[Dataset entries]
------------------------------------

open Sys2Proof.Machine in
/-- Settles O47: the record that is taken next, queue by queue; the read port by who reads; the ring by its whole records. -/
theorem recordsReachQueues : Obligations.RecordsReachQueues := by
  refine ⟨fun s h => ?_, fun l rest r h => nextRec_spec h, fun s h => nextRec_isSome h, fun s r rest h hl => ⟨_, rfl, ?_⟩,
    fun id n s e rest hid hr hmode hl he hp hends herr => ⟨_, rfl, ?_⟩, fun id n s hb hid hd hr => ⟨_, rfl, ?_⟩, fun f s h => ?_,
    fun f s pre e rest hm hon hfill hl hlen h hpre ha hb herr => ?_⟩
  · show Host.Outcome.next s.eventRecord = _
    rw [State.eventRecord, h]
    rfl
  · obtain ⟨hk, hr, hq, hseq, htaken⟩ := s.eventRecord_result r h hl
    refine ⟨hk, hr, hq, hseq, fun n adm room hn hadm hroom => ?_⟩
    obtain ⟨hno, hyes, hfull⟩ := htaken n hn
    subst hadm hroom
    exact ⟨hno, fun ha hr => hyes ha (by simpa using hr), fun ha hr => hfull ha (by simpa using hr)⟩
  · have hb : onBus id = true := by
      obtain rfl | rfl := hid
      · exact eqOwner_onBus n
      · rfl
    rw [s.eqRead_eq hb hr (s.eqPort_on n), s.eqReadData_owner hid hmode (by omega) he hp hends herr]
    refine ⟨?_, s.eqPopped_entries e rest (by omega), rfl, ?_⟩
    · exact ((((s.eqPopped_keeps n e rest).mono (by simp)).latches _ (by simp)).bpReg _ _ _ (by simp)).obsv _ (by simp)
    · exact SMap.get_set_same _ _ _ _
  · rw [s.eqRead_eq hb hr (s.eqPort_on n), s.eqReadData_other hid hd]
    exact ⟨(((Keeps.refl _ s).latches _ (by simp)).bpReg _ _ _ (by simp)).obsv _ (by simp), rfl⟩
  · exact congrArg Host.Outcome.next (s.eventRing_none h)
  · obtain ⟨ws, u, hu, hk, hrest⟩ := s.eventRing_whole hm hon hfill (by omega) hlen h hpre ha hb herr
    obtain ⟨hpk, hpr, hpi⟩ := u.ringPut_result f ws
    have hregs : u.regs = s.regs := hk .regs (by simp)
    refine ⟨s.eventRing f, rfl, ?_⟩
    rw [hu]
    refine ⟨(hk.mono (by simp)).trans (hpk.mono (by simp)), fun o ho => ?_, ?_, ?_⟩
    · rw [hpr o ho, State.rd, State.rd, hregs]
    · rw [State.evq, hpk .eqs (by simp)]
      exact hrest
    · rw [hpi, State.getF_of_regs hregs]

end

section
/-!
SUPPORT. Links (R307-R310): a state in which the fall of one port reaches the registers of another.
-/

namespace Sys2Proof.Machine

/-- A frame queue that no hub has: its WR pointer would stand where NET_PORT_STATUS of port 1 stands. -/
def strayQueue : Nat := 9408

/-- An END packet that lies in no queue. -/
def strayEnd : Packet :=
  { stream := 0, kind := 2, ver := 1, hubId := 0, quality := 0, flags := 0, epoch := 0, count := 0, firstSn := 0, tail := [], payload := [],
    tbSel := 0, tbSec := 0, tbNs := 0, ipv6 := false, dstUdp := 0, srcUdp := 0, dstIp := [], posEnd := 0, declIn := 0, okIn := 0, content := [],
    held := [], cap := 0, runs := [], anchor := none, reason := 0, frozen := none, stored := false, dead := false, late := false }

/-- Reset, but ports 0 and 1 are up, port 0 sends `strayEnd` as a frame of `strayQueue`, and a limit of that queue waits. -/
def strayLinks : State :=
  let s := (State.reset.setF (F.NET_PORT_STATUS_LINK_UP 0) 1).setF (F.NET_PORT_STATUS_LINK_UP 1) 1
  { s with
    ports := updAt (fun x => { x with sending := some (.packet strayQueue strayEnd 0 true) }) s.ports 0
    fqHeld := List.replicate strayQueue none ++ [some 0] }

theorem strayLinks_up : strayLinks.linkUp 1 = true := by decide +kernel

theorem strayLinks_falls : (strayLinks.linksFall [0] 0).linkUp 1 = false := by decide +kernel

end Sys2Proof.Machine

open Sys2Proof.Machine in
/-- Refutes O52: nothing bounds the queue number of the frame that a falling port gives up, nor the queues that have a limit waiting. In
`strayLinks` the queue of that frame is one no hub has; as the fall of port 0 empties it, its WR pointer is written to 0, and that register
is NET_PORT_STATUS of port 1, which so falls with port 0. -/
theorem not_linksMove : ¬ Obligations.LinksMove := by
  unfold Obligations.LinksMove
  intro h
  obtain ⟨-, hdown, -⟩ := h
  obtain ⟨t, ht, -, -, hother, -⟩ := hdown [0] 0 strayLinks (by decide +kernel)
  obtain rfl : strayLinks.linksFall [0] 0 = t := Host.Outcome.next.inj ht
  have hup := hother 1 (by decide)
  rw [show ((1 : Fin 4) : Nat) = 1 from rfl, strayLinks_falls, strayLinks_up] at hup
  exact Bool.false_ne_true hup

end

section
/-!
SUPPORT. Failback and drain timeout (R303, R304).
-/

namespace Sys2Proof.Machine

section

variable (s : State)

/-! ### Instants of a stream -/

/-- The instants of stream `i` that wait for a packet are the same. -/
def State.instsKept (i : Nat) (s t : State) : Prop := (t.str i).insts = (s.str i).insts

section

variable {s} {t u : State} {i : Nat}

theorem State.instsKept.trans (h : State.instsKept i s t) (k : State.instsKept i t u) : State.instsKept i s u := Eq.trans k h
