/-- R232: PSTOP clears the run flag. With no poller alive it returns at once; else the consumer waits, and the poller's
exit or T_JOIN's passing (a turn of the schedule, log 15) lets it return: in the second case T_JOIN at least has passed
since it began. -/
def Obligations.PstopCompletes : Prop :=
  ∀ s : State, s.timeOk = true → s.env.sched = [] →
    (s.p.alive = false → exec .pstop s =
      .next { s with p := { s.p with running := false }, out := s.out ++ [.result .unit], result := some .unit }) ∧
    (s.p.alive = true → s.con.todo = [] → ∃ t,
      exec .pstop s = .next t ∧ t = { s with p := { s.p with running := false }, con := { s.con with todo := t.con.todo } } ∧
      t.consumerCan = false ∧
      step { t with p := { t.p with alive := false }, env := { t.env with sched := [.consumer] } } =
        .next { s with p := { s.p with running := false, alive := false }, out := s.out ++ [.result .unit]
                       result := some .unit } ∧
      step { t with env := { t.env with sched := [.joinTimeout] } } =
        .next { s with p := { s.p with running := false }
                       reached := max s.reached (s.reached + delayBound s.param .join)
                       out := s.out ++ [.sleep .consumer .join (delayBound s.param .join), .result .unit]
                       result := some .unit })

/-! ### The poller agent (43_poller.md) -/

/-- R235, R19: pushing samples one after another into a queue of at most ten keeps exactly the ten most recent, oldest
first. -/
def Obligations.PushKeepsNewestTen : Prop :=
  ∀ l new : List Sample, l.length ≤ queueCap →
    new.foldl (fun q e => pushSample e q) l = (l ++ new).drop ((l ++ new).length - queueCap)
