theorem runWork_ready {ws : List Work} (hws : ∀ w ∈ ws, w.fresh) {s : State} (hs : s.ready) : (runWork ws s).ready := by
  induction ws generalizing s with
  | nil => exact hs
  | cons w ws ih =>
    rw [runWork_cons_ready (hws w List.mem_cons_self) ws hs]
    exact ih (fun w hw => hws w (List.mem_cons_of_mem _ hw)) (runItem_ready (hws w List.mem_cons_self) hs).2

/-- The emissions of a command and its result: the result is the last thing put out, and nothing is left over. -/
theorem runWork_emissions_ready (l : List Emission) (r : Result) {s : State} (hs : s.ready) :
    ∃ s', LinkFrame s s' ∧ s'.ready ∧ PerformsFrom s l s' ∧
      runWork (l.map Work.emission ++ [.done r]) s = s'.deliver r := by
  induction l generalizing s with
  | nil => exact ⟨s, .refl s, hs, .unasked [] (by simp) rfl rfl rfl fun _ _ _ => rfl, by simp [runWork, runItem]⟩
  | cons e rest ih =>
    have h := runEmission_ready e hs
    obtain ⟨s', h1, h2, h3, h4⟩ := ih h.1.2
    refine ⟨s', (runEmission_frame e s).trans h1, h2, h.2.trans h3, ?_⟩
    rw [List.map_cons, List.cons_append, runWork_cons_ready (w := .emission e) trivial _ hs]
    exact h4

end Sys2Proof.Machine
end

------------------------------------

Required action - After reading the records above, give the number of lines that include "induction", and add nothing else.

Response area - 2